Calculating COP of Refrigerator: Solve with W=P(delta)t

[jdog6]

A vessel containing 8.43 kg of water at 21.1C is put into a refrigerator. The 0.1655 hp motor runs for 9 min to cool the liquid to the refrigerator's low temperature 4C.

What is the COP of the refrigerator?

W=P(delta)t
= 123.463Wx540s
= 66670.02 J

COP = Qc/W

Please Help.

Thank you.

 

[Andrew Mason]

A vessel containing 8.43 kg of water at 21.1C is put into a refrigerator. The 0.1655 hp motor runs for 9 min to cool the liquid to the refrigerator's low temperature 4C.
What is the COP of the refrigerator?
W=P(delta)t
= 123.463Wx540s
= 66670.02 J
COP = Qc/W
Please Help.
Thank you.

The Coefficient of Performance for a refrigerator is defined as the ratio of the heat removed from the cold reservoir to the work added to the system. What is the work or energy input? (I think you have correctly worked this out based on one hp = 746 J/sec). What is the heat removed (in J.) ?

AM

 

[quicknote]

I would first like to clarify that COP stands for Coefficient of Performance, which is a measure of the efficiency of a refrigerator in transferring heat.
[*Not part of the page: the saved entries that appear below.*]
theorem State.engReset_keeps {s₀ : State} {s : State}  (d : Nat) (e : Nat)  (hk : Keeps s₀ s) :
    Keeps s₀ (State.engReset s d e ) := by
  unfold State.engReset
  try dsimp only
  repeat' first | (with_reducible assumption) | with_reducible exact Keeps.refl _ | (with_reducible apply State.setEng_keeps) | (with_reducible apply State.engFault_keeps) | (with_reducible apply State.resetCsr_keeps) | (with_reducible apply State.clearEngRegs_keeps) | (fail_if_no_progress (with_reducible refine Keeps.upd ?_)) | (with_reducible apply Keeps.ite) | split | (intro _ _ _) | (intro _ _) | dsimp only

end Sys2Proof.Machine
end

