-- ==== Sys2Proof/Laws/KeepsEngines.lean ====
section
/-! SUPPORT. What the operations of Sys2Proof/Machine/Engines.lean keep. -/

set_option linter.all false

namespace Sys2Proof.Machine

theorem State.lockGranted_keeps {s₀ : State} {s : State}  (d : Nat) (e : Nat) (key : Word) (rank : Nat) (cost : Nat)  (hk : Keeps s₀ s) :
    Keeps s₀ (State.lockGranted s d e key rank cost ) := by
  unfold State.lockGranted
  try dsimp only
  repeat' first | (with_reducible assumption) | with_reducible exact Keeps.refl _ | (with_reducible apply State.setEng_keeps) | (with_reducible apply State.engDoneS_keeps) | (fail_if_no_progress (with_reducible refine Keeps.upd ?_)) | split | (intro _ _ _) | (intro _ _) | (with_reducible refine Keeps.snd (by with_reducible assumption) ?_) | (with_reducible refine Keeps.fst (by with_reducible assumption) ?_) | (with_reducible refine Keeps.snd2 (by with_reducible assumption) ?_) | (with_reducible refine Keeps.snd3 (by with_reducible assumption) ?_) | dsimp only

theorem State.wakeArrives_keeps {s₀ : State} {s : State}  (d : Nat) (e : Nat) (key : Word)  (hk : Keeps s₀ s) :
    Keeps s₀ (State.wakeArrives s d e key ) := by
  unfold State.wakeArrives
  try dsimp only
  repeat' first | (with_reducible assumption) | with_reducible exact Keeps.refl _ | (with_reducible apply State.lockGranted_keeps) | (with_reducible apply Keeps.ite) | split | (intro _ _ _) | (intro _ _) | dsimp only

theorem State.branch_keeps {s₀ : State} {s : State}  (d : Nat) (e : Nat) (w : Word) (t : Bool)  (hk : Keeps s₀ s) :
    Keeps s₀ (State.branch s d e w t ) := by
  unfold State.branch
  try dsimp only
  repeat' first | (with_reducible assumption) | with_reducible exact Keeps.refl _ | (with_reducible apply State.engDone_keeps) | (with_reducible apply State.engGo_keeps) | (with_reducible apply Keeps.ite) | split | (intro _ _ _) | (intro _ _) | dsimp only

theorem doEngPark_keeps {s₀ : State} {s : State}  (d : Nat) (e : Nat) (p : Bool)  (hk : Keeps s₀ s) :
    Keeps s₀ (doEngPark d e p s ) := by
  unfold doEngPark
  try dsimp only
  repeat' first | (with_reducible assumption) | with_reducible exact Keeps.refl _ | (with_reducible apply State.fset_keeps) | (with_reducible apply Keeps.ite) | split | (intro _ _ _) | (intro _ _) | dsimp only

theorem doEngEpochWrite_keeps {s₀ : State} {s : State}  (d : Nat) (e : Nat) (epoch : Nat)  (hk : Keeps s₀ s) :
    Keeps s₀ (doEngEpochWrite d e epoch s ) := by
  unfold doEngEpochWrite
  try dsimp only
  repeat' first | (with_reducible assumption) | with_reducible exact Keeps.refl _ | (with_reducible apply State.evalServableAll_keeps) | (with_reducible apply State.fset_keeps) | (with_reducible apply Keeps.ite) | split | (intro _ _ _) | (intro _ _) | dsimp only

theorem State.hsAdvance_keeps {s₀ : State} {s : State}  (d : Nat)  (hk : Keeps s₀ s) :
    Keeps s₀ (State.hsAdvance s d ) := by
  unfold State.hsAdvance
  try dsimp only
  repeat' first | (with_reducible assumption) | with_reducible exact Keeps.refl _ | (with_reducible apply State.fset_keeps) | split | (intro _ _ _) | (intro _ _) | dsimp only

theorem doEngHsDataAccess_keeps {s₀ : State} {s : State}  (d : Nat) (w : Option Word)  (hk : Keeps s₀ s) :
    Keeps s₀ (doEngHsDataAccess d w s ) := by
  unfold doEngHsDataAccess
  try dsimp only
  repeat' first | (with_reducible assumption) | with_reducible exact Keeps.refl _ | (with_reducible apply State.flag_keeps) | (with_reducible apply State.setStoreWord_keeps) | (with_reducible apply State.hsAdvance_keeps) | (with_reducible apply Keeps.ite) | split | (intro _ _ _) | (intro _ _) | dsimp only
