-- ==== Sys2Proof/Laws/KeepsImageBytes.lean ====
section
/-! SUPPORT. What the operations of Sys2Proof/Machine/ImageBytes.lean keep. -/

set_option linter.all false

namespace Sys2Proof.Machine

theorem State.slotRead_keeps {s₀ : State} {s : State}  (i : Nat) (req : Nat)  (hk : Keeps s₀ s) :
    Keeps s₀ (State.slotRead s i req ) := by
  unfold State.slotRead
  try dsimp only
  repeat' first | (with_reducible assumption) | with_reducible exact Keeps.refl _ | (with_reducible apply State.linesRead_keeps) | split | (intro _ _ _) | (intro _ _) | dsimp only

end Sys2Proof.Machine
end

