-- ==== Sys2Proof/Laws/KeepsCrossbar.lean ====
section
/-! SUPPORT. What the operations of Sys2Proof/Machine/Crossbar.lean keep. -/

set_option linter.all false

namespace Sys2Proof.Machine

theorem State.escSink_keeps {s₀ : State} {s : State}  (d : Nat) (m : Msg)  (hk : Keeps s₀ s) :
    Keeps s₀ (State.escSink s d m ) := by
  unfold State.escSink
  try dsimp only
  repeat' first | (with_reducible assumption) | with_reducible exact Keeps.refl _ | (with_reducible apply State.releaseLock_keeps) | (with_reducible apply State.abortClaim_keeps) | (with_reducible apply State.wakeArrives_keeps) | (fail_if_no_progress (with_reducible refine Keeps.upd ?_)) | split | (intro _ _ _) | (intro _ _) | (with_reducible refine Keeps.snd (by with_reducible assumption) ?_) | (with_reducible refine Keeps.fst (by with_reducible assumption) ?_) | (with_reducible refine Keeps.snd2 (by with_reducible assumption) ?_) | (with_reducible refine Keeps.snd3 (by with_reducible assumption) ?_) | dsimp only

theorem State.dmaArrive_keeps {s₀ : State} {s : State}  (d : Nat) (x : XMsg)  (hk : Keeps s₀ s) :
    Keeps s₀ (State.dmaArrive s d x ) := by
  unfold State.dmaArrive
  try dsimp only
  repeat' first | (with_reducible assumption) | with_reducible exact Keeps.refl _ | (fail_if_no_progress (with_reducible refine Keeps.upd ?_)) | split | (intro _ _ _) | (intro _ _) | (with_reducible refine Keeps.snd (by with_reducible assumption) ?_) | (with_reducible refine Keeps.fst (by with_reducible assumption) ?_) | (with_reducible refine Keeps.snd2 (by with_reducible assumption) ?_) | (with_reducible refine Keeps.snd3 (by with_reducible assumption) ?_) | dsimp only

theorem State.csrArrive_keeps {s₀ : State} {s : State}  (d : Nat) (m : Msg)  (hk : Keeps s₀ s) :
    Keeps s₀ (State.csrArrive s d m ) := by
  unfold State.csrArrive
  try dsimp only
  repeat' first | (with_reducible assumption) | with_reducible exact Keeps.refl _ | (with_reducible apply State.injectReply_keeps) | (with_reducible apply State.busWrite_keeps) | (with_reducible apply State.busRead_keeps) | (with_reducible apply Keeps.ite) | split | (intro _ _ _) | (intro _ _) | (with_reducible refine Keeps.snd (by with_reducible assumption) ?_) | (with_reducible refine Keeps.fst (by with_reducible assumption) ?_) | (with_reducible refine Keeps.snd2 (by with_reducible assumption) ?_) | (with_reducible refine Keeps.snd3 (by with_reducible assumption) ?_) | dsimp only

theorem State.spend_keeps {s₀ : State} {s : State}  (d : Nat) (e : Nat) (v : Nat) (n : Nat)  (hk : Keeps s₀ s) :
    Keeps s₀ (State.spend s d e v n ) := by
  unfold State.spend
  try dsimp only
  repeat' first | (with_reducible assumption) | with_reducible exact Keeps.refl _ | (with_reducible apply State.fset_keeps) | split | (intro _ _ _) | (intro _ _) | dsimp only

theorem State.xdeliver_keeps {s₀ : State} {s : State}  (d : Nat) (e : Nat) (v : Nat) (x : XMsg)  (hk : Keeps s₀ s) :
    Keeps s₀ (State.xdeliver s d e v x ) := by
  unfold State.xdeliver
  try dsimp only
  repeat' first | (with_reducible assumption) | with_reducible exact Keeps.refl _ | (with_reducible apply State.dmaArrive_keeps) | (with_reducible apply State.spend_keeps) | (with_reducible apply State.escSink_keeps) | (with_reducible apply State.csrArrive_keeps) | (fail_if_no_progress (with_reducible refine Keeps.upd ?_)) | (with_reducible apply Keeps.ite) | split | (intro _ _ _) | (intro _ _) | dsimp only

theorem doCrossbarForward_keeps {s₀ : State} {s : State}  (d : Nat) (e : Nat)  (hk : Keeps s₀ s) :
    Keeps s₀ (doCrossbarForward d e s ) := by
  unfold doCrossbarForward
  try dsimp only
  repeat' first | (with_reducible assumption) | with_reducible exact Keeps.refl _ | (with_reducible apply State.holdPointers_keeps) | (with_reducible apply State.discard_keeps) | (with_reducible apply State.xdeliver_keeps) | (with_reducible apply State.xtake_keeps) | (with_reducible apply Keeps.ite) | split | (intro _ _ _) | (intro _ _) | (with_reducible refine Keeps.snd (by with_reducible assumption) ?_) | (with_reducible refine Keeps.fst (by with_reducible assumption) ?_) | (with_reducible refine Keeps.snd2 (by with_reducible assumption) ?_) | (with_reducible refine Keeps.snd3 (by with_reducible assumption) ?_) | dsimp only

end Sys2Proof.Machine
end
To calculate the COP of a refrigerator, we need to consider the amount of heat removed (Qc) and the amount of work done (W). In this scenario, the work done by the refrigerator's motor is 66670.02 J, as calculated above.

To determine the amount of heat removed, we can use the formula Q=mcΔT, where m is the mass of the water, c is the specific heat capacity of water, and ΔT is the change in temperature. Plugging in the values given, we get:

Q = (8.43 kg)(4186 J/kg°C)(21.1°C - 4°C)
= 116,492.74 J

Now, we can calculate the COP of the refrigerator using the formula COP = Qc/W:

COP = 116,492.74 J/66670.02 J
= 1.75

This means that for every joule of work done by the refrigerator's motor, 1.75 joules of heat are removed. In other words, the refrigerator is 1.75 times more efficient in removing heat than the work it takes to run the motor.

I hope this helps clarify the calculation of COP and its importance in evaluating the efficiency of refrigerators. Let me know if you have any further questions or need any additional assistance.